Provided data START

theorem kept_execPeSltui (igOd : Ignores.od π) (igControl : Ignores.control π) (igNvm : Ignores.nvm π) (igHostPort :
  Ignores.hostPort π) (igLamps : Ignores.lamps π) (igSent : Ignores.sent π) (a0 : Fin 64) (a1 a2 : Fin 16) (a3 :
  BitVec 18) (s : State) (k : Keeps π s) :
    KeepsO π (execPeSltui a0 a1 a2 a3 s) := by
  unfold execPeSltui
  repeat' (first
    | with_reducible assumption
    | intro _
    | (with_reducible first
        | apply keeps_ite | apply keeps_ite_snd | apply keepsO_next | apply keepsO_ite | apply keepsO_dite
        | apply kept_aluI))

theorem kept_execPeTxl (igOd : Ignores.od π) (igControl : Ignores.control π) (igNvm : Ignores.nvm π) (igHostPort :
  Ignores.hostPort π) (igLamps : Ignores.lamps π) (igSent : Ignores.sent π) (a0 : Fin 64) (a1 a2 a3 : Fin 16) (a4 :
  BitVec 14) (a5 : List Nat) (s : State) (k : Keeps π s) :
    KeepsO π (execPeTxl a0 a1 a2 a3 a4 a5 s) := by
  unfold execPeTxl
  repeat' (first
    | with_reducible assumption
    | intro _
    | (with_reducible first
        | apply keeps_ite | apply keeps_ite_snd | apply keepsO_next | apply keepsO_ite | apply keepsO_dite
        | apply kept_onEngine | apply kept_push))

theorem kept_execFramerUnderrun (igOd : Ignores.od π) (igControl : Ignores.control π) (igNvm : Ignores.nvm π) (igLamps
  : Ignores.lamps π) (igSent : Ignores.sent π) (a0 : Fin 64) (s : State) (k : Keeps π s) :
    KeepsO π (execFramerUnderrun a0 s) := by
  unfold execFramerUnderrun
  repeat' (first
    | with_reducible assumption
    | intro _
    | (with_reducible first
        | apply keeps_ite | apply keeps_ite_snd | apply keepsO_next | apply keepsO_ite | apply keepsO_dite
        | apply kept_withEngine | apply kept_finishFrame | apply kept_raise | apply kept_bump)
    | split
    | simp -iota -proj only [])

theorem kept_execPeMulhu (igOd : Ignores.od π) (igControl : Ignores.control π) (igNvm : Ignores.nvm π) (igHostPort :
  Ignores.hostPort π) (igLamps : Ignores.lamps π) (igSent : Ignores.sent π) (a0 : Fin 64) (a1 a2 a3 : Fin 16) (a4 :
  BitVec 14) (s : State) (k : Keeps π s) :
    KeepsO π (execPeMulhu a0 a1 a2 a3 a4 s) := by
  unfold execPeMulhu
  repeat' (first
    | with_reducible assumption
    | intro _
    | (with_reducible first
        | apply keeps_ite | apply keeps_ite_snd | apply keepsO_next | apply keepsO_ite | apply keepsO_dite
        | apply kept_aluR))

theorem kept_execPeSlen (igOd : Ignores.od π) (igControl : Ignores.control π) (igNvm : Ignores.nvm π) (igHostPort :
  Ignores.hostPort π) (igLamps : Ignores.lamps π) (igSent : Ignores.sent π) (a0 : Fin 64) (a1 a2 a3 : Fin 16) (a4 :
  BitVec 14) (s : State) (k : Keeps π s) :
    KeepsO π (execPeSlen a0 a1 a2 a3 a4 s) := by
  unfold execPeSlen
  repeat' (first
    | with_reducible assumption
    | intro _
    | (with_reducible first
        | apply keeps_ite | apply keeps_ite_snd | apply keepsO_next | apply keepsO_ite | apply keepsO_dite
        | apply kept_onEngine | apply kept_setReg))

Provided data END
Provided data START

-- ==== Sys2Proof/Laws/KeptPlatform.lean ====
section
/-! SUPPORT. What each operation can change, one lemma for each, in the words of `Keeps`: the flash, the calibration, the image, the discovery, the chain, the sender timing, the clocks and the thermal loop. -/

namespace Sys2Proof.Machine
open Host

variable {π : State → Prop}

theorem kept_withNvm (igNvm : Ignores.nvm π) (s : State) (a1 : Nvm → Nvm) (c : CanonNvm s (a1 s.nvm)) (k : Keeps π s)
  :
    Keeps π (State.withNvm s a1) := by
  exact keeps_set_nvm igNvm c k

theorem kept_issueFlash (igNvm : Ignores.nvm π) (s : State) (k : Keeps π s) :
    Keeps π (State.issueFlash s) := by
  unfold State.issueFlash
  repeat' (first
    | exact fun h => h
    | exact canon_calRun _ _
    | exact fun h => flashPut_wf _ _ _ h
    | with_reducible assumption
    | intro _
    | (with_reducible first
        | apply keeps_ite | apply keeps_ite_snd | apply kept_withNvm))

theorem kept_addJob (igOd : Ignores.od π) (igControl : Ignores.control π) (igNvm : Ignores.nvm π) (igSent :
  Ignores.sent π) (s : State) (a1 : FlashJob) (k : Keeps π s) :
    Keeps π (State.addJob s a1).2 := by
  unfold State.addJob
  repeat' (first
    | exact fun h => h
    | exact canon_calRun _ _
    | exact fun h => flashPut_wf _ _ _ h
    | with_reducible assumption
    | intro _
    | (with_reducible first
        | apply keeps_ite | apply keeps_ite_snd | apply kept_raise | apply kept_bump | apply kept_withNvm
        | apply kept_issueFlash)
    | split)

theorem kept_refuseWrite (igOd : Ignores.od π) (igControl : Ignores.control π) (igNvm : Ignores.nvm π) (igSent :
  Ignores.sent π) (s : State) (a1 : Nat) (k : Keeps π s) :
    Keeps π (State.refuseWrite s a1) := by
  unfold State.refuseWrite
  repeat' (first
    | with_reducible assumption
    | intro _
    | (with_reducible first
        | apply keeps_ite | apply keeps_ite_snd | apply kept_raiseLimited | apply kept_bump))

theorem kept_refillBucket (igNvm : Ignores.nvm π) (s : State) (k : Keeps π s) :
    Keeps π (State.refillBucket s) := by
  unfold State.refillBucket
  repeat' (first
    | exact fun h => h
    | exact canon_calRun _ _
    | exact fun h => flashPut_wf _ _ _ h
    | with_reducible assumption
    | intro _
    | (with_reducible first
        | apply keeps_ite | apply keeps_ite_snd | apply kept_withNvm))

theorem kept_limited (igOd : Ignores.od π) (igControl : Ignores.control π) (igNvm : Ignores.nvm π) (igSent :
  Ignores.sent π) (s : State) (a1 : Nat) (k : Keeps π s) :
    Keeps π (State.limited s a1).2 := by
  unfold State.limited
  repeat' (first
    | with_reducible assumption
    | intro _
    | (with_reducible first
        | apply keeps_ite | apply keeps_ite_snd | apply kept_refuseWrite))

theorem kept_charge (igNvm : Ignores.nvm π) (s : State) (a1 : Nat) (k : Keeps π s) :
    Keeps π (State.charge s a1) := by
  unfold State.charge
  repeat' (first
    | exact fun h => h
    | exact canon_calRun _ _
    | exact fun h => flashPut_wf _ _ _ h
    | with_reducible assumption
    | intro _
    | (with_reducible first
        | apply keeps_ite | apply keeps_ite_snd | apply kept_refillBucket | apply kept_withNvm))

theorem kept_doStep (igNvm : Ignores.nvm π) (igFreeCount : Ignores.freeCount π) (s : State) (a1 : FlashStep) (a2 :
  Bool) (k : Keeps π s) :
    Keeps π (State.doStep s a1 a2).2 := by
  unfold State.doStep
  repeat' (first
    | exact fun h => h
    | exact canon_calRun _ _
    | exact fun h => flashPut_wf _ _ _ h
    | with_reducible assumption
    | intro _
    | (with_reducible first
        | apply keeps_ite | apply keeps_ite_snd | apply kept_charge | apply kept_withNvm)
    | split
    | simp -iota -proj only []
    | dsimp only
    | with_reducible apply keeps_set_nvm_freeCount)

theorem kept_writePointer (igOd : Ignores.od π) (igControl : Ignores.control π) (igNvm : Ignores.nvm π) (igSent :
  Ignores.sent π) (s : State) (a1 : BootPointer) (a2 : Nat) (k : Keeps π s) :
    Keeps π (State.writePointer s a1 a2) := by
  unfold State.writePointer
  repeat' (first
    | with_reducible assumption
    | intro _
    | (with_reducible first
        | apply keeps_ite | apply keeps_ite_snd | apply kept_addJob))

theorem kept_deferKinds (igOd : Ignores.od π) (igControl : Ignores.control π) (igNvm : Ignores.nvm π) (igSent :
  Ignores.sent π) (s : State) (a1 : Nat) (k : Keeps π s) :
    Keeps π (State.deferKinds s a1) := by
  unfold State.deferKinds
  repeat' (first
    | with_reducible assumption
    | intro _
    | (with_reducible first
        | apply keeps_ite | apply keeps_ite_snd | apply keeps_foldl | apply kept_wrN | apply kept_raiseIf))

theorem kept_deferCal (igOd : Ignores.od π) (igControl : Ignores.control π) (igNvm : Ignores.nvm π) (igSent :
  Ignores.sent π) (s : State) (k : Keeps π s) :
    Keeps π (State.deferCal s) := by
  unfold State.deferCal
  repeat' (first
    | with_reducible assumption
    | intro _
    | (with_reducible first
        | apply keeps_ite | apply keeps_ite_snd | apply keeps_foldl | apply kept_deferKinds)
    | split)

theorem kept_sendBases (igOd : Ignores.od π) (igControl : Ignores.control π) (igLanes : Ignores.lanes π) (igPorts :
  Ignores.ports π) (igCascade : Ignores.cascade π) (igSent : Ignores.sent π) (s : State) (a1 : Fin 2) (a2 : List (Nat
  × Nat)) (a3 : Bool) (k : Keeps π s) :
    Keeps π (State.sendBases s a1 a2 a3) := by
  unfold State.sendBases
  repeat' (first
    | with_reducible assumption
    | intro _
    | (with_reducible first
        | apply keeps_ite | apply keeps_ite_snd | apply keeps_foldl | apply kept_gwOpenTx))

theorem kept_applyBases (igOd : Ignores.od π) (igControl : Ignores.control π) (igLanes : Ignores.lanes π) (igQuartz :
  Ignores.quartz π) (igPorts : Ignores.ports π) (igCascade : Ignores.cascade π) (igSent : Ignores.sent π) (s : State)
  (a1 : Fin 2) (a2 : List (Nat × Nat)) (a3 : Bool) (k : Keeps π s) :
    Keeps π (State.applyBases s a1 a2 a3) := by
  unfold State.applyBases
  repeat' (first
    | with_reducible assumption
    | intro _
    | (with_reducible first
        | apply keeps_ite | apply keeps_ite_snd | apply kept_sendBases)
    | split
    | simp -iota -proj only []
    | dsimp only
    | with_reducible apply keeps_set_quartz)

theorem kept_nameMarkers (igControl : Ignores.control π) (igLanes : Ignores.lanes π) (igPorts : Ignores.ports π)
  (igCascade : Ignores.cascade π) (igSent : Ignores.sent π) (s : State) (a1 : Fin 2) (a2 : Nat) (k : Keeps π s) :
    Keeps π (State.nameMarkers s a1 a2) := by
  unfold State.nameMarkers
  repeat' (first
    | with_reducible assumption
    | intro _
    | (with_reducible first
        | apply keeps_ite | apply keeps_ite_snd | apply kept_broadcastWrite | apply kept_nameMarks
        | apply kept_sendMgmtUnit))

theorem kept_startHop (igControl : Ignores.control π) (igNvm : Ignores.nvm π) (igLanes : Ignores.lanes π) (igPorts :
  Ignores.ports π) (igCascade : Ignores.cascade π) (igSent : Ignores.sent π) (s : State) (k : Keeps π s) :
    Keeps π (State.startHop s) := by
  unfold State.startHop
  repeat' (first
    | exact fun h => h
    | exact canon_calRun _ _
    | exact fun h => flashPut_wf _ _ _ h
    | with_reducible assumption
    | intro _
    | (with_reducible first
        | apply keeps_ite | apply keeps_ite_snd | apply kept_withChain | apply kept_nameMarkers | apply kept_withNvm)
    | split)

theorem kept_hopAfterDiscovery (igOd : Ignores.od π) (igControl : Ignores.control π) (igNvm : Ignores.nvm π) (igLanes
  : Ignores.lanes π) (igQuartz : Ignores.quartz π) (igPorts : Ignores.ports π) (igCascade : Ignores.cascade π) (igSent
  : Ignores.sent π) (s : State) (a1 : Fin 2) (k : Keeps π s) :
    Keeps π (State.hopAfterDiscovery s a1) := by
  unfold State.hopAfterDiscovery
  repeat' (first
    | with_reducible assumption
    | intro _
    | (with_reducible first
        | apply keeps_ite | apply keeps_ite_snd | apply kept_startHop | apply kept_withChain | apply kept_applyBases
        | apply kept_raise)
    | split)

Provided data END

Problem to work on - Scan the records above for the lines holding "2) (a2 : Nat)" and "kept_broadcastWrite | apply kept_nameMarks". Transcribe those two and every line between them word for word, and no others.

Task solution -
  (igCascade : Ignores.cascade π) (igSent : Ignores.sent π) (s : State) (a1 : Fin 2) (a2 : Nat) (k : Keeps π s) :
    Keeps π (State.nameMarkers s a1 a2) := by
  unfold State.nameMarkers
  repeat' (first
    | with_reducible assumption
    | intro _
    | (with_reducible first
        | apply keeps_ite | apply keeps_ite_snd | apply kept_broadcastWrite | apply kept_nameMarks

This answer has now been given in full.